DATA LISTING:
>>>>

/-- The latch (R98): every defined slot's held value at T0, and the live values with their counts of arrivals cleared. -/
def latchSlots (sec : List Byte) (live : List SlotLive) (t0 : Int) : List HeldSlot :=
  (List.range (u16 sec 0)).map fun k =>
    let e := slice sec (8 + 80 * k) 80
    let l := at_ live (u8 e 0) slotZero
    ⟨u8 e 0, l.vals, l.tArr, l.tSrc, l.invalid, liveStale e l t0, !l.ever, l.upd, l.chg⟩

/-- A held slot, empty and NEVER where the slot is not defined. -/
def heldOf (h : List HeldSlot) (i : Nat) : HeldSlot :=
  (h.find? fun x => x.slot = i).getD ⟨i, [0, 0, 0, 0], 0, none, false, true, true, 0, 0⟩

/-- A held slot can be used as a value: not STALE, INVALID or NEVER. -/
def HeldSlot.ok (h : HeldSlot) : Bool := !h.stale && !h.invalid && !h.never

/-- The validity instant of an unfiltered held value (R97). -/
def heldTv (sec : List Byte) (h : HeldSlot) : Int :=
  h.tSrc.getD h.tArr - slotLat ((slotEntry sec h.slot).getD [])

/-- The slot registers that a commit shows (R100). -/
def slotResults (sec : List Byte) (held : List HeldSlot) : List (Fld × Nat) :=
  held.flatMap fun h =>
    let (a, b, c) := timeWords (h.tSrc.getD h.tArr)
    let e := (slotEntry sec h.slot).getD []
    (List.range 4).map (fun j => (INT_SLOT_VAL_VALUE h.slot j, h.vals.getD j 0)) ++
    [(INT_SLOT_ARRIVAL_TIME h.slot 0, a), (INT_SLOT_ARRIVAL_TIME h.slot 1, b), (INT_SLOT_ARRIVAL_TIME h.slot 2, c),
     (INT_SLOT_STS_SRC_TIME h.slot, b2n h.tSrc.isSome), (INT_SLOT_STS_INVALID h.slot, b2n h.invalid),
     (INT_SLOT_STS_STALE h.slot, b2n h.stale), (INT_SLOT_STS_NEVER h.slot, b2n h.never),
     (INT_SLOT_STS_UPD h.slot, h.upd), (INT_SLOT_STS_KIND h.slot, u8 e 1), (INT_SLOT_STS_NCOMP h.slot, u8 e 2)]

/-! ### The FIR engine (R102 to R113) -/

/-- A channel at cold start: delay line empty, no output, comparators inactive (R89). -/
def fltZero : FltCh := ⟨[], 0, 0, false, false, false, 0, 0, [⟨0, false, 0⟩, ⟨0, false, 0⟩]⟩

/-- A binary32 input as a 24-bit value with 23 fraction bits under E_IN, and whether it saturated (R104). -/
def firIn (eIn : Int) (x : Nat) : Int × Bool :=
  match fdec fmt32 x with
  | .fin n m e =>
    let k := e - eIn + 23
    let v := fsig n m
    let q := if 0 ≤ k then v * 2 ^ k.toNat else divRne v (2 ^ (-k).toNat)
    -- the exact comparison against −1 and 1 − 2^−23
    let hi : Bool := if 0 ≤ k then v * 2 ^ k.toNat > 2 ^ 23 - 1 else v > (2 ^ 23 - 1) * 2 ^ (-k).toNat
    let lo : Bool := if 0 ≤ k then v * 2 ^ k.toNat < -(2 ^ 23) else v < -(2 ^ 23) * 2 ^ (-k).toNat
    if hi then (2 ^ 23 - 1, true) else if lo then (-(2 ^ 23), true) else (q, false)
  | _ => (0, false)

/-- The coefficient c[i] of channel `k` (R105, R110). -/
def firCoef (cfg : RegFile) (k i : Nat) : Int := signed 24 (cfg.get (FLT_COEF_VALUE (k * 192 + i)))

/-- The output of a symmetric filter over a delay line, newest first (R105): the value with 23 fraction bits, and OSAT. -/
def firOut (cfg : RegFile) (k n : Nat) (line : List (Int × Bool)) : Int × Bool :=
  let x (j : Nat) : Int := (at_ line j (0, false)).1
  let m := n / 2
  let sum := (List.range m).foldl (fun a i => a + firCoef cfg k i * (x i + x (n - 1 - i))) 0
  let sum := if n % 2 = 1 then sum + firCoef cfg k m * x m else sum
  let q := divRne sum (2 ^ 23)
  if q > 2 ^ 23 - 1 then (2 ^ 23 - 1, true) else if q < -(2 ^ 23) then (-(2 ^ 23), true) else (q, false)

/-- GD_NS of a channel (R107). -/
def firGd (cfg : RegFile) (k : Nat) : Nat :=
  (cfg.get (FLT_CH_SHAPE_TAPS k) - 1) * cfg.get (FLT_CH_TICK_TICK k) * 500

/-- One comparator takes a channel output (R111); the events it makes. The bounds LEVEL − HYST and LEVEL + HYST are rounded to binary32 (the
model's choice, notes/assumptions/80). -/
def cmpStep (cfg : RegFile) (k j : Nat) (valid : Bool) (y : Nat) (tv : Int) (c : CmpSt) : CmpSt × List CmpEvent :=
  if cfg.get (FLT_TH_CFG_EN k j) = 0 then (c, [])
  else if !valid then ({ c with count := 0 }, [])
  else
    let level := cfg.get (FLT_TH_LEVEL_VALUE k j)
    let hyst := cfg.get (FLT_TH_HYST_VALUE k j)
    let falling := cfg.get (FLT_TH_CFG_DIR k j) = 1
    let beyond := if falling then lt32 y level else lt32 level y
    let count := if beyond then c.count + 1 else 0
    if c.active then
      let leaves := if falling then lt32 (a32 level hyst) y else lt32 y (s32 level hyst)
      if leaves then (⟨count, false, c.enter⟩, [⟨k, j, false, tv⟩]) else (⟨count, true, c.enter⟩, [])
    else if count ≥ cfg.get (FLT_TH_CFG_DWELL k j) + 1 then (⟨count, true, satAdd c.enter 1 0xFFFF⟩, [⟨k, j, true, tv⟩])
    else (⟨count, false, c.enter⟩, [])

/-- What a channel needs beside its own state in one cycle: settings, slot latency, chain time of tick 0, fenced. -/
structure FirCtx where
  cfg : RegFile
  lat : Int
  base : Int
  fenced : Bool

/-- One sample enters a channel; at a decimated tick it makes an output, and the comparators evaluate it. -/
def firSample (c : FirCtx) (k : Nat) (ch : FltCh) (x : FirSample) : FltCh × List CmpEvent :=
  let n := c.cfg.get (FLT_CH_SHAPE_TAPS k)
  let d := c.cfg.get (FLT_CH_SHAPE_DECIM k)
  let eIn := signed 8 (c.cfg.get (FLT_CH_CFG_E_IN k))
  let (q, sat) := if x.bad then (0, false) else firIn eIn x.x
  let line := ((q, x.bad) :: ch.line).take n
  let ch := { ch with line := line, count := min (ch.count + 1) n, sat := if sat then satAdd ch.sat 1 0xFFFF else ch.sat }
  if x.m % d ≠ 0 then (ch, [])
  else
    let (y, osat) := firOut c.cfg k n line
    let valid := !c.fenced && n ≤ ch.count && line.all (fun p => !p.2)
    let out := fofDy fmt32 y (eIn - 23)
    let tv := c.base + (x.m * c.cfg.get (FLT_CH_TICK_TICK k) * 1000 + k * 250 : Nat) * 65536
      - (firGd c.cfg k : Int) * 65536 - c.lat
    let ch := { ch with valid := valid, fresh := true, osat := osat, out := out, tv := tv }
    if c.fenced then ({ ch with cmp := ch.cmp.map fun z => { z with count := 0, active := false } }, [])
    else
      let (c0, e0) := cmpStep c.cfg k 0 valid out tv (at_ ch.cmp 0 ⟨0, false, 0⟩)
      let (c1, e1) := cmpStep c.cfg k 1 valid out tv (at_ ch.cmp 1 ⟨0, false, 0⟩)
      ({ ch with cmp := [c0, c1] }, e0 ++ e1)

<<<<
>>>>

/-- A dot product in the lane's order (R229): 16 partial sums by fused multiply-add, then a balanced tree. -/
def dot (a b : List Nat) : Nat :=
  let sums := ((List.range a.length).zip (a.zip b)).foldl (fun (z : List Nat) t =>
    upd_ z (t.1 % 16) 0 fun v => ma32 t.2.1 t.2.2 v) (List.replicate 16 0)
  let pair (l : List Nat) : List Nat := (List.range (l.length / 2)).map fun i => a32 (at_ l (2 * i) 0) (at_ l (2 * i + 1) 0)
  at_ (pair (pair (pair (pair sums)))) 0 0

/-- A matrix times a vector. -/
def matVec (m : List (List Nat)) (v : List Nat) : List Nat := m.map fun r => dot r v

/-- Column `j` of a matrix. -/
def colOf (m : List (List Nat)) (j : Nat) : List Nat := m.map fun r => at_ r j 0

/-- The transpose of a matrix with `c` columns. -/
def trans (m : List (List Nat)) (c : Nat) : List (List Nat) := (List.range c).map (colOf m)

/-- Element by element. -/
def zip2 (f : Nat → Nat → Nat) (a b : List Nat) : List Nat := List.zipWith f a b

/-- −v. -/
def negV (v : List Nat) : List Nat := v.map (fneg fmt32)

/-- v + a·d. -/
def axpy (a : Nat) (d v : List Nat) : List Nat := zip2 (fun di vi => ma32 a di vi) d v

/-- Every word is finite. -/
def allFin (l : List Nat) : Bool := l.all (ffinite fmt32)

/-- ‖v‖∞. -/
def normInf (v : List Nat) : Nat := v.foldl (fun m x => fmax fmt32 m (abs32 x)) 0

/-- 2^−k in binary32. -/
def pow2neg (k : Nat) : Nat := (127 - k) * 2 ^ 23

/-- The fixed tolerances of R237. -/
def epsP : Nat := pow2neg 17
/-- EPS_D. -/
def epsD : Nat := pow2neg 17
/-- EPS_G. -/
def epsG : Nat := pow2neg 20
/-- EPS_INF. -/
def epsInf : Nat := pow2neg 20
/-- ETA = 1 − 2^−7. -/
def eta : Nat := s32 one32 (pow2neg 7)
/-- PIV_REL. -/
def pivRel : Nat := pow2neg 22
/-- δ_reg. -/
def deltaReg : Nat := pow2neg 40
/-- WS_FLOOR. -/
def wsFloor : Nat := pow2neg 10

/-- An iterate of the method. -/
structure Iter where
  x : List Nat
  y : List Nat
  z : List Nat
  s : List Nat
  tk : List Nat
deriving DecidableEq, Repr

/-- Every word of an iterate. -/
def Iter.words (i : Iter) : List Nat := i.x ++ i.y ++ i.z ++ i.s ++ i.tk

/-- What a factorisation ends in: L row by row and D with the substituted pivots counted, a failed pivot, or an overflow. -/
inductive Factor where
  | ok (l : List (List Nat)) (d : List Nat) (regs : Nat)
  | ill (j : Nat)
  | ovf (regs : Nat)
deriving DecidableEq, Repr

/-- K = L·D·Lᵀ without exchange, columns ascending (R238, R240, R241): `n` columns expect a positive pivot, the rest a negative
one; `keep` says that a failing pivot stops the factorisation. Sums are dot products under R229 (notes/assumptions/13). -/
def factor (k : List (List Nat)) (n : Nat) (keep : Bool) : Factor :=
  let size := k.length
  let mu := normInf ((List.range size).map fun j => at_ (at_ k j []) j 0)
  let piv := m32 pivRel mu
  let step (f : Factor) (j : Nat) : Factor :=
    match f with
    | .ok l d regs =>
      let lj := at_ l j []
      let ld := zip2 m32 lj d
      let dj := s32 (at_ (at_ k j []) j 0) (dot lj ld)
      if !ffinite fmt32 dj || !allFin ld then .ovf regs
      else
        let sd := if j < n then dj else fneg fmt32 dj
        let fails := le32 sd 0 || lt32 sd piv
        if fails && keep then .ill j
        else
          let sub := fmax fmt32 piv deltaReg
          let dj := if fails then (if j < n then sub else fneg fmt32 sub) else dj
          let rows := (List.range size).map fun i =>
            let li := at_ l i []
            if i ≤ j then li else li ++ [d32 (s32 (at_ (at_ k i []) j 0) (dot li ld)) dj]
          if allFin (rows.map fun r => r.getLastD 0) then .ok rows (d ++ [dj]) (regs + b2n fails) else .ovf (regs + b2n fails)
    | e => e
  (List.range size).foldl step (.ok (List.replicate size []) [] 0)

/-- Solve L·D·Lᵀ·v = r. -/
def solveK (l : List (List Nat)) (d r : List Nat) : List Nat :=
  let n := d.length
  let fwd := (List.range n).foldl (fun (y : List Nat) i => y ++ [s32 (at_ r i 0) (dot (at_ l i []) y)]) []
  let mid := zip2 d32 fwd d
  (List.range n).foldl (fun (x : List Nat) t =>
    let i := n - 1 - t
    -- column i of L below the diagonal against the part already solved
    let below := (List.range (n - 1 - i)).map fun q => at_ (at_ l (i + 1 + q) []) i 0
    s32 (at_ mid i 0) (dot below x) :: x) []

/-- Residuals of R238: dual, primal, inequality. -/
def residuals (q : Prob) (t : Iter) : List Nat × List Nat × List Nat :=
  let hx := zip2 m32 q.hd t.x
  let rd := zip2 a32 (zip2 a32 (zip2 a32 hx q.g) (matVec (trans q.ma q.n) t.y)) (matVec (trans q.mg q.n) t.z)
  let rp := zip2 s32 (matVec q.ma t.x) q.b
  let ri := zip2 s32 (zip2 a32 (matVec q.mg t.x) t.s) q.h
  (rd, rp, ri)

<<<<
>>>>

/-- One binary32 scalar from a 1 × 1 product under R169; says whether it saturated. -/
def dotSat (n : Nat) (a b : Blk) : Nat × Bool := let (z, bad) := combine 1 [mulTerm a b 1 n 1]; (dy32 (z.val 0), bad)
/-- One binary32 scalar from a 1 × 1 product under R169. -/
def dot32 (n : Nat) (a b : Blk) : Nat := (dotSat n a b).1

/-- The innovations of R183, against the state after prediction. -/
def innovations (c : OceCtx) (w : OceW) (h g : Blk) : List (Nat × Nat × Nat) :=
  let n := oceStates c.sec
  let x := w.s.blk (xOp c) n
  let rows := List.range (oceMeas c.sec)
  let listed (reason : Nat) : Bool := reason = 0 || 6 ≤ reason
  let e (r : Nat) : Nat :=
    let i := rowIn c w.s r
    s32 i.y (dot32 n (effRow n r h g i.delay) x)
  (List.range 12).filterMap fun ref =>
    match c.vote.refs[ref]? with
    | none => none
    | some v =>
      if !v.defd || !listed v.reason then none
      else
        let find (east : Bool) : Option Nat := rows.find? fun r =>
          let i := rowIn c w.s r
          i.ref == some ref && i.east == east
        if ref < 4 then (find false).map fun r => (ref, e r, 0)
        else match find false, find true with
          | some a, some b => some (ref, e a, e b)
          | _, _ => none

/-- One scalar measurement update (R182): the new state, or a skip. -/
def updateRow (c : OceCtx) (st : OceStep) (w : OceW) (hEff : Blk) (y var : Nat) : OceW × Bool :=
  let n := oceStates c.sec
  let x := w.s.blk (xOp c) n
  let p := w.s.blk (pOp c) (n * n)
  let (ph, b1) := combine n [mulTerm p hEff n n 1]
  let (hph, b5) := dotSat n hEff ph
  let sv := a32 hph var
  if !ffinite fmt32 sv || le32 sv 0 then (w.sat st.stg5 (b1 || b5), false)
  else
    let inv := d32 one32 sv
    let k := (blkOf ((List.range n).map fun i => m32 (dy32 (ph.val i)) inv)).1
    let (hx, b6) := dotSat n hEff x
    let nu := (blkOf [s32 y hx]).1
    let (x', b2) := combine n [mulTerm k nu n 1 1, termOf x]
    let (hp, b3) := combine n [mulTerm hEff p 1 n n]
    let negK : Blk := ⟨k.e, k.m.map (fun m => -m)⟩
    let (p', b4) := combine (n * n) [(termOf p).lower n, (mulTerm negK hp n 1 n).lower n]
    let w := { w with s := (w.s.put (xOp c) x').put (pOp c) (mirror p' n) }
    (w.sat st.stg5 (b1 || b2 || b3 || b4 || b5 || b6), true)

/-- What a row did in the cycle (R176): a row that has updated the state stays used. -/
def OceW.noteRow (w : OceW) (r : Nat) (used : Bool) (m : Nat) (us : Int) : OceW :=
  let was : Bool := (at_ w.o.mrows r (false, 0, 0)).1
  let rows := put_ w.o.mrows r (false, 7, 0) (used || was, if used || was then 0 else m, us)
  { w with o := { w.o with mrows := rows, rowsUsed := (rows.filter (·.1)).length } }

<<<<

WHAT YOU WILL DO:
Your answer should consist only of the count of lines in the data that contain "under".

RESPONSE:
4